Got a lot of questions on how I spin up linux VM's so quickly

Explanation is pretty straight forward.

Linux was built in the 90s. Hardware improved more than a 1000x. Linux virtual machine startup times stayed relatively the same.

Turns out we kept adding junk to the linux kernel + bootup operations.

So all I did was cut and remove unnecessary parts until it still worked. This ended up also getting boot up times to under 1s.

Big part of it was systemd btw.

binsquare 2 hours ago

those images are pulling from the public docker registry.

fqiao 6 hours ago

Give it a try folks.

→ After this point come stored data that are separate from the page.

-- ==== Sys2Proof/Machine/Arbiter.lean ====
section
/-!
DEFINITION. Sys2Proof/Machine/Arbiter.lean: budgets, usage, fit and plan of the budget arbiter, its answers and its decision log (R283 to R304, R51).
-/
namespace Sys2Proof.Machine

/-! ### Limits (R51, R283, R290) -/

/-- TCASE in units of 0.125 °C. -/
def State.tcase (s : State) : Int := sgn 16 (s.rd Reg.GLB_TCASE_TC)

/-- The module limit of R51, in 10 mW: 40 W up to 95 °C, 2 W less for each kelvin above, 0 from 115 °C on. -/
def plimAt (t8 : Int) : Nat := if t8 ≤ 760 then 4000 else if 920 ≤ t8 then 0 else (4000 - 25 * (t8 - 760)).toNat

/-- Rounds `a / b` to the nearest whole number, halves up. -/
def roundDiv (a b : Nat) : Nat := if b = 0 then 0 else (2 * a + b) / (2 * b)

/-- ELIM of R391, 0.1 mJ per unit. -/
def State.elim (s : State) : Nat :=
  roundDiv (s.rd Reg.BST_CFG_CBST * (s.rd Reg.BST_CFG_VSET ^ 2 - s.rd Reg.BST_CFG1_VFLOOR ^ 2)) 800

/-- The deficit of R392 for a VBST in units of 10 mV, 0.1 mJ per unit. -/
def State.deficit (s : State) : Nat :=
  roundDiv (s.rd Reg.BST_CFG_CBST * (2500 * s.rd Reg.BST_CFG_VSET ^ 2 - s.rd Reg.BST_STAT_VBST ^ 2)) 2000000

/-- The present limit of budget `b` in its register unit (R283); a bank budget has room for one phase. -/
def State.limitReg (s : State) (b : Nat) : Nat :=
  let p := plimAt s.tcase
  if b = 0 then p
  else if b = 1 then 1800 * p / 4000 else if b = 2 then 1200 * p / 4000 else if b = 3 then 1600 * p / 4000
  else if b < 10 then 6000
  else if b = 10 then 15000 else if b = 11 then 6000 else if b = 12 then 10000
  else if b = 13 then (if [1, 2].contains (s.rd Reg.BST_STAT_STATE) then s.elim else 0)
  else 1

/-- Internal units per register unit: µW in 10 mW, mA in 10 mA. -/
def unitOf (b : Nat) : Nat := if b ≤ 3 then 10000 else if b ≤ 12 then 10 else 1

def State.limitOf (s : State) (b : Nat) : Nat := s.limitReg b * unitOf b

/-- The reserve in percent (R290). -/
def State.rsvPct (s : State) : Nat :=
  match s.rd Reg.ARB_CFG_RSVMODE with
  | 0 => 5 | 1 => 10 | 2 => 20 | _ => s.rd Reg.ARB_CFG_RSVPCT

/-- What a demand of class `c` may fill budget `b` to (R289). -/
def State.roomFor (s : State) (c b : Nat) : Nat :=
  let l := s.limitOf b
  if c = 0 ∨ 13 < b then l else l - l * s.rsvPct / 100

/-- Averaging time of a budget (R283); 0 for one that is judged at the instant. -/
def avgTime (b : Nat) : Ns := if b ≤ 3 then 100000000 else if b ≤ 12 then 1000000 else 0

/-- What a transient claim counts for (R284). -/
def transWeight (cl : Claim) : Nat :=
  let t := avgTime cl.b
  if t = 0 ∨ t ≤ cl.dur then cl.amt else cl.amt * cl.dur / t

/-! ### Usage and plans -/

/-- An amount on a budget during a span of time. -/
structure Item where
  b   : Nat
  amt : Nat
  beg : Ns
  fin : Option Ns
  deriving DecidableEq, Repr

/-- Items of a transient that begins at `t0`, lasts `dur` and is planned to end at `e`, and of the standing claims.  A standing claim on a budget of
the transient counts from the transient's end, every other one from its beginning.  Boost energy never ends by itself: it is recharged (R395). -/
def spanItems (t0 e : Ns) (dur : Ns) (trans stand : List Claim) : List Item :=
  trans.map (fun c => { b := c.b, amt := transWeight c, beg := t0 + c.off
                        fin := if c.b = 13 then none else if dur ≤ c.off + c.dur then some e else some (t0 + c.off + c.dur) })
  ++ stand.map (fun c => { b := c.b, amt := c.amt, beg := if trans.any (fun x => x.b == c.b) then e else t0, fin := none })

/-- What a load counts for; boost energy is reckoned from the deficit instead (R392). -/
def loadItems (now : Ns) (l : Load) : List Item :=
  if !l.on then (match l.shedAt with
    | some t => l.stand.map fun c => { b := c.b, amt := c.amt, beg := 0, fin := some (max (t + 1000000) (now + 1)) }
    | none => [])
  else if l.inTrans then
    (spanItems (l.transEnd - l.dur) (max l.transEnd (now + 1)) l.dur l.trans l.stand).filter fun i => i.b != 13
  else l.stand.map fun c => { b := c.b, amt := c.amt, beg := 0, fin := none }

/-- What a demand would count for, served at `t`. -/
def demandItems (t : Ns) (d : Demand) : List Item := spanItems t (t + d.dur) d.dur d.trans d.stand

/-- The deficit and the parts of running boosts not yet drawn (R392). -/
def State.boostUse (s : State) : Nat :=
  s.deficit + (s.out.valves.map fun p => if p.2.boosting then p.2.claim - p.2.drawn else 0).foldl (· + ·) 0

/-- BST runs: CHARGING or READY. -/
def State.bstRuns (s : State) : Bool := [1, 2].contains (s.rd Reg.BST_STAT_STATE)

/-- Energy that the converter adds in `dt`, 0.1 mJ per unit (R395). -/
def State.recharge (s : State) (dt : Ns) : Nat := if s.bstRuns then s.rd Reg.BST_CFG_PCH * dt / 200000 else 0

/-- Sum of the items of `b` that count at `t`. -/
def sumAt (is : List Item) (b : Nat) (t : Ns) : Nat :=
  is.foldl (fun n i => if i.b = b ∧ i.beg ≤ t ∧ (match i.fin with | none => true | some e => decide (t < e)) = true then n + i.amt else n) 0

/-- Usage of `b` at `t` by the items `is`; for boost energy beside the deficit, less what is recharged until then. -/
def State.usageAt (s : State) (is : List Item) (b : Nat) (t : Ns) : Nat :=
  if b = 13 then s.boostUse + sumAt is 13 t - s.recharge (t - s.now) else sumAt is b t

/-- All items of the running loads. -/
def State.items (s : State) : List Item := s.arb.loads.flatMap fun p => loadItems s.now p.2

/-- Present usage of `b`, in its internal unit (R284). -/
def State.usage (s : State) (b : Nat) : Nat := s.usageAt s.items b s.now

/-- The budgets that a demand touches. -/
def Demand.budgets (d : Demand) : List Nat := ((d.trans ++ d.stand).map (·.b)).eraseDups

/-- Largest amount that a demand asks of `b` on its own (R299). -/
def Demand.own (d : Demand) (b : Nat) : Nat :=
  let is := demandItems 0 d
  is.foldl (fun n i => max n (sumAt is b i.beg)) 0

/-- The budgets on which `d`, served at `t`, does not fit beside `is`: at `t`, or when a later claim of its own begins (R292, R295). -/
def State.misfits (s : State) (is : List Item) (d : Demand) (t : Ns) : List Nat :=
  let mine := demandItems t d
  d.budgets.filter fun b => (mine.filter fun i => i.b == b).any fun i =>
    let own := sumAt mine b i.beg
    decide (s.roomFor d.cls b < s.usageAt is b i.beg + own) && decide (0 < own)

/-- Orders waiting demands (R291): class, moment of arrival, object ID. -/
def Demand.ahead (x y : Demand) : Bool :=
  x.cls < y.cls || (x.cls == y.cls && (x.arrival < y.arrival || (x.arrival == y.arrival && x.obj < y.obj)))

def insertDemand (d : Demand) : List Demand → List Demand
  | [] => [d]
  | e :: t => if d.ahead e then d :: e :: t else e :: insertDemand d t

/-- The budgets on which a waiting demand waits: those that it does not fit, and boost energy with its bank (R397). -/
def State.waitsOn (s : State) (e : Demand) : List Nat :=
  let m := s.misfits s.items e s.now
  if m.any (13 < ·) then 13 :: m else m

/-- Demands ahead of `d` that wait on a budget of `d`. -/
def State.aheadOf (s : State) (d : Demand) : List Demand :=
  s.arb.waiting.filter fun e => e.ahead d && (s.waitsOn e).any d.budgets.contains

/-- Sorts a list by insertion. -/
def insertBy {α : Type} (le : α → α → Bool) (x : α) : List α → List α
  | [] => [x]
  | y :: t => if le x y then x :: y :: t else y :: insertBy le x t
def sortBy {α : Type} (le : α → α → Bool) : List α → List α
  | [] => []
  | x :: t => insertBy le x (sortBy le t)

/-- The moment at which recharging has made room for `d` on the boost energy, beside `is` (R395). -/
def State.chargeMoment (s : State) (is : List Item) (d : Demand) : List Ns :=
  let mine := sumAt (demandItems 0 d) 13 0
  let all := s.boostUse + (is.foldl (fun n i => if i.b = 13 then n + i.amt else n) 0) + mine
  let pch := s.rd Reg.BST_CFG_PCH
  if mine = 0 ∨ !s.bstRuns ∨ pch = 0 then [] else [s.now + ceilDiv ((all - s.roomFor d.cls 13) * 200000) pch]

/-- Planned ends after `t0`, ascending, `t0` first. -/
def moments (is : List Item) (more : List Ns) (t0 : Ns) : List Ns :=
  let es := (is.filterMap (·.fin) ++ more) |>.filter (fun e => t0 < e)
  t0 :: sortBy (fun a b => decide (a ≤ b)) es.eraseDups

/-- The first moment from `t0` on at which `d` fits beside `is`, and the budgets that did not fit at the moment before it (R295). -/
def State.firstFit (s : State) (is : List Item) (d : Demand) (t0 : Ns) : Option (Ns × List Nat) :=
  (moments is (s.chargeMoment is d) t0).foldl
    (fun (st : Option (Ns × List Nat) × List Nat) t =>
      match st with
      | (some r, _) => (some r, [])
      | (none, prev) => let m := s.misfits is d t; if m.isEmpty then (some (t, prev), []) else (none, m))
    (none, []) |>.1

/-- The plan of R295: the demands ahead are placed first, each at the first moment at which it fits, then `d`.  None when one of them, or `d`,
never fits as the planned ends take effect.  The second part is the budgets whose fit comes last: `d`'s own, or, when `d` fits with the last demand ahead,
those that held that one (R296). -/
def State.plan (s : State) (d : Demand) : Option (Ns × List Nat) :=
  let ahead := s.aheadOf d
  let r := ahead.foldl
    (fun (st : Option (List Item × Ns × List Nat)) e =>
      match st with
      | none => none
      | some (is, t0, last) =>
        match s.firstFit is e t0 with
        | none => none
        | some (t, prev) => some (is ++ demandItems t e, t, if prev.isEmpty then last else prev))
    (some (s.items, s.now, []))
  match r with
  | none => none
  | some (is, t0, last) =>
    match s.firstFit is d t0 with
    | some (t, []) => some (t, d.budgets.filter last.contains)
    | x => x

/-- R292: the demand fits now, and no demand ahead waits on one of its budgets. -/
def State.fitsNow (s : State) (d : Demand) : Bool := (s.misfits s.items d s.now).isEmpty && (s.aheadOf d).isEmpty

/-- The budget that binds (R296): a bank budget before every other, else the lowest. -/
def binding (bs : List Nat) : Nat := if bs.any (13 < ·) then 14 else bs.foldl min 13

/-- Sub-code of a binding budget (R325): BANK_BUSY for a bank budget. -/
def budgetSub (b : Nat) : Nat := if 13 < b then 0x0E05 else 0x0E10 + b

/-- The budgets at which `d` stands when it does not fit now: its own misfits, or those of the demands ahead of it. -/
def State.standing (s : State) (d : Demand) : List Nat :=
  let m := s.misfits s.items d s.now
  if m.isEmpty then d.budgets.filter fun b => (s.aheadOf d).any fun e => (s.waitsOn e).contains b else m

/-- The budget that binds, `bs` being those whose fit comes last in the plan: that one, or when there are several, or none, the lowest that the demand does not
fit now; a bank budget among them binds before every other (R296). -/
def State.binds (s : State) (d : Demand) (bs : List Nat) : Nat :=
  match bs with
  | [b] => binding [b]
  | _ => binding (s.standing d ++ bs.filter (13 < ·))

/-- The arbiter's answer to a demand. -/
inductive Answer where
  | serve
  | defer (planned : Ns) (b : Nat)
  | refuse (b : Nat)
  | never
  deriving DecidableEq, Repr

/-- What a demand of class `c` may fill `b` to on its own (R299); boost energy is judged against ELIM, whatever BST's state is (R396). -/
def State.ownRoom (s : State) (c b : Nat) : Nat :=
  if b = 13 then (let l := s.elim; if c = 0 then l else l - l * s.rsvPct / 100) else s.roomFor c b

/-- R292, R295 to R300. -/
def State.judge (s : State) (d : Demand) : Answer :=
  if d.budgets.any (fun b => decide (s.ownRoom d.cls b < d.own b)) && d.cmd.isSome then .never
  else if s.fitsNow d then .serve
  else
    match s.plan d, d.latest with
    | none, none => .defer s.now (s.binds d [])
    | none, some _ => .refuse (s.binds d [])
    | some (t, bs), none => .defer t (s.binds d bs)
    | some (t, bs), some l => if t ≤ l then .defer t (s.binds d bs) else .refuse (s.binds d bs)

/-! ### Loads and the log -/

def State.load (s : State) (o : Nat) : Load := tget {} s.arb.loads o
def State.setLoad (s : State) (o : Nat) (l : Load) : State := { s with arb := { s.arb with loads := tput s.arb.loads o l } }
def State.group (s : State) (g : Nat) : Group := tget {} s.arb.groups g
def State.setGroup (s : State) (g : Nat) (x : Group) : State := { s with arb := { s.arb with groups := tput s.arb.groups g x } }

/-- An outcome enters the decision log and the counters (R304, R323, R324). -/
def State.arbLog (s : State) (d : Demand) (code : Code) (sub : Nat) : State :=
  let i := s.rd Reg.ARB_LOGCNT_NEXT
  let e : ArbLog := { tag := match d.cmd with | some c => c.tag | none => 0, object := d.obj, code, cls := d.cls
                      pf := match d.cmd with | some c => c.pf | none => s.owner d.obj, internal := d.cmd.isNone, sub, time := s.ntime }
  let s := { s with arb := { s.arb with log := tput s.arb.log i e } }
  let s := (s.wr Reg.ARB_LOGCNT_NEXT 0 ((i + 1) % 32)).bump Reg.ARB_LOGCNT_TOTAL 0
  match code with
  | .deferred => s.bump Reg.ARB_CNT_DEFCNT 0
  | .refusedBudget => s.bump Reg.ARB_CNT_REFCNT 0
  | .refusedPolicy => s.bump Reg.ARB_CNT2_POLCNT 0
  | _ => s

/-- Since when a budget's usage has exceeded its limit (R305). -/
def State.noteOver (s : State) : State :=
  let os := (List.range 13).filter fun b => decide (s.limitOf b < s.usage b)
  { s with arb := { s.arb with ovr := os.map (fun b => (b, tget s.now s.arb.ovr b)), warned := s.arb.warned.filter os.contains } }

Would really love to hear all the feedbacks!

Cheers!

leetrout 5 hours ago

why did you seemingly create two HN accounts?

Edit: I see this appears to be a contributor to the project as well. It was not obvious to me.

fqiao 5 hours ago

this is me: https://github.com/phooq

@binsquare is this one: https://github.com/BinSquare

fqiao 2 hours ago

No worry at all! Thanks!

chrisweekly 3 hours ago

This looks awesome. Thanks for sharing!

fqiao 2 hours ago

Thanks so much! Feel free to try it out if you have a chance, and let's us know your thoughts. Thanks!

messh 4 hours ago

https://shellbox.dev is a hosted version of something very similar

tomComb an hour ago

This sounds great, except for one thing: you can scale your compute (CPU & RAM) as needed but your storage appears to scale with it.

So, if I use a "16 vCPUs, 32GB RAM, 400GB SSD" machine for a period of intense compute, and then want to scale that down to "2 vCPUs, 4GB RAM", most of my storage disappears?

That rather ruins the potential of the advertised scalability.

harshdoesdev 6 hours ago

its a really innovative idea! very interested in the subsecond coldstart claim, how does it achieve that?

fqiao 6 hours ago

@binsquare basically brute-force trimmed down unnecessary linux kernel modules, tried to get the vm started with just bare minimum. There are more rooms for improvement for sure. We will keep trying!

deivid 5 hours ago

With this approach I managed to get to sub-10ms start (to pid1), if you can accept a few constraints there's plenty of room!

Though my version was only tested on Linux hosts

binsquare 4 hours ago

harshdoesdev 5 hours ago

nice! for most local workloads, it is actually sufficient. so, do you ship a complete disk snapshot of the machines?

fqiao 5 hours ago

cperciva 4 hours ago

See also SmolBSD -- similar idea, similar name, using NetBSD.

fqiao 3 hours ago

I came across SmolBSD before too. Cool project!